What is an Agent? | Will Chen

I've spent the last two years building AI systems, and in that time I've watched the same argument loop endlessly on Twitter, in Slack channels, at conferences: what counts as an "agent"?

Some say an agent is an LLM that can use tools. Others insist it needs memory. Others say it needs to plan, or to be autonomous, taking actions without human approval. The discourse is infinite and circular: AI Twitter argues about definitions, frameworks ship "agent" features, companies rebrand their chatbots as "agentic." And the whole conversation misses the point.

"Agent" is not a technical primitive. It's a marketing term that gestures vaguely at "AI that does stuff."

When you peel back the abstraction, there's no fundamental unit called an "agent." There's just code: context construction, model calls, tool execution, state management, control flow. The patterns you choose to compose from these primitives determine what your system can do. The word "agent" obscures more than it reveals, and the debate about what qualifies as one is the wrong debate entirely.

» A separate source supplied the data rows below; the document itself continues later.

/-! ### The schedule, retries and heat (R227 to R229) -/

/-- SCHEDULE_PROMOTION (R228): the next list of the schedule, while the owner's pool has room. A list that is not LOW, or
that is lost, is passed over. -/
def execSchedulePromotion (n v : Nat) (s : State) : Out :=
  let k := verKey n v
  let x := s.version k
  match x.schedule[x.schedPos]? with
  | none => .next s
  | some (cl, pin) =>
    let l := x.list cl
    let next := fun (t : State) => t.modVersion k fun y => { y with schedPos := y.schedPos + 1 }
    if l.rstate ≠ 3 then .next (next s)
    else if l.lost then .next (next (s.bump .TN_PF_FAILED x.owner 0 1))
    else if s.promoPool x.owner < s.promoUsed x.owner + s.listUnits k l then .next s
    else
      let r := s.startPromotion k cl x.owner 4 true pin
      if r.1 then .next (next (r.2.bump .TN_PF_SCHEDULE x.owner 0 1)) else .next r.2

/-- PROMOTION_RETRY (R227): a tenant's pair still waits for a list that is LOW. -/
def execPromotionRetry (n v cluster tenant : Nat) (s : State) : Out :=
  let k := verKey n v
  let l := (s.version k).list cluster
  let waits := s.qry.gqueues.any fun g =>
    waitsFor k cluster g.key && g.pairs.any fun p => (s.query p.q).any fun x => x.tenant == tenant
  if l.rstate = 3 ∧ !l.lost ∧ waits then .next (s.demand k cluster tenant) else .next s

/-- HEAT_HALVING (R229): the lists that a tenant holds, HEAT_HALF_S after the last halving. -/
def execHeatHalving (tenant : Nat) (s : State) : Out :=
  let s := s.reach (s.idx.heatAt.getD 0 tenant + sec * s.fld fTN_TIER_CFG_HEAT_HALF_S tenant 0)
  let halve := fun (l : IList) => if l.holder = tenant then { l with heat := l.heat / 2 } else l
  let one := fun (x : Version) => { x with lists := x.lists.map fun (e : Nat × IList) => (e.1, halve e.2) }
  .next { s with idx := { s.idx with
    versions := s.idx.versions.map fun (e : Nat × Version) => (e.1, one e.2)
    heatAt := s.idx.heatAt.put tenant s.now } }

/-! ### Limits, grants and the scrubber (R218 to R220, R230) -/

/-- QUOTA_LIMIT_WRITE (R218, R219): discarded where the write would bring the sum of the limits above the capacity. -/
def execQuotaLimitWrite (tenant tier : Nat) (value loc : W64) (s : State) : Out :=
  let t := s.writeReg .TN_QUOTA_LIMIT tenant tier value
  let sum := (List.range 256).foldl (fun n i => n + t.limit i tier) 0
  if s.limit tenant tier < t.limit tenant tier ∧ s.tierCapacity tier < sum then .next (s.discard loc value) else .next t

/-- Lists whose lower copies lie in grant `g` and that are LOW are lost (R230). -/
def State.loseLists (g : Nat) (s : State) : State :=
  let hit := s.allLists.filter fun e => e.2.2.rstate == 3 && e.2.2.lowTier == 2 && e.2.2.lowGrant == g
    && e.2.2.blocks != [] && !e.2.2.lost
  forEach hit (fun (e : Nat × Nat × IList) t =>
    ((t.modList e.1 e.2.1 fun l => { l with lost := true }).bump .TN_RG_LISTS_LOST 0 0 1).removeListPairs e.1 e.2.1) s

The useful question is different: what are the actual engineering primitives for building intelligent systems?

The Illusion of the Entity

When people say "agent," they typically imagine something like a persistent entity: a digital mind that remembers you, pursues goals, and takes actions in the world. When you talk to "the agent," you're talking to it, a coherent self that exists across your interactions, accumulating context and refining its understanding of you over time.

This intuition is incomplete. The entity is real, but it doesn't live inside the model. It's distributed across four components:

The model: Stateless text transformation. Given input, produce output. No memory, no identity, no continuity between calls.
The context: The input constructed for each call. This is where "memory" lives during a conversation: the system prompt, the message history, retrieved documents, tool results. Everything the model knows comes from what you put in front of it.
The storage: Persistent state across sessions. Databases, vector stores, file systems. What the system "remembers" between conversations lives here, not in the model.
The orchestration: Control flow logic that decides when to call the model, what context to construct, which tools to invoke, when to stop. This is the glue that turns stateless calls into coherent behavior.

The "agent" is the composite of all four. The illusion of a continuous entity emerges from your system design, not from any capability inherent to the model itself.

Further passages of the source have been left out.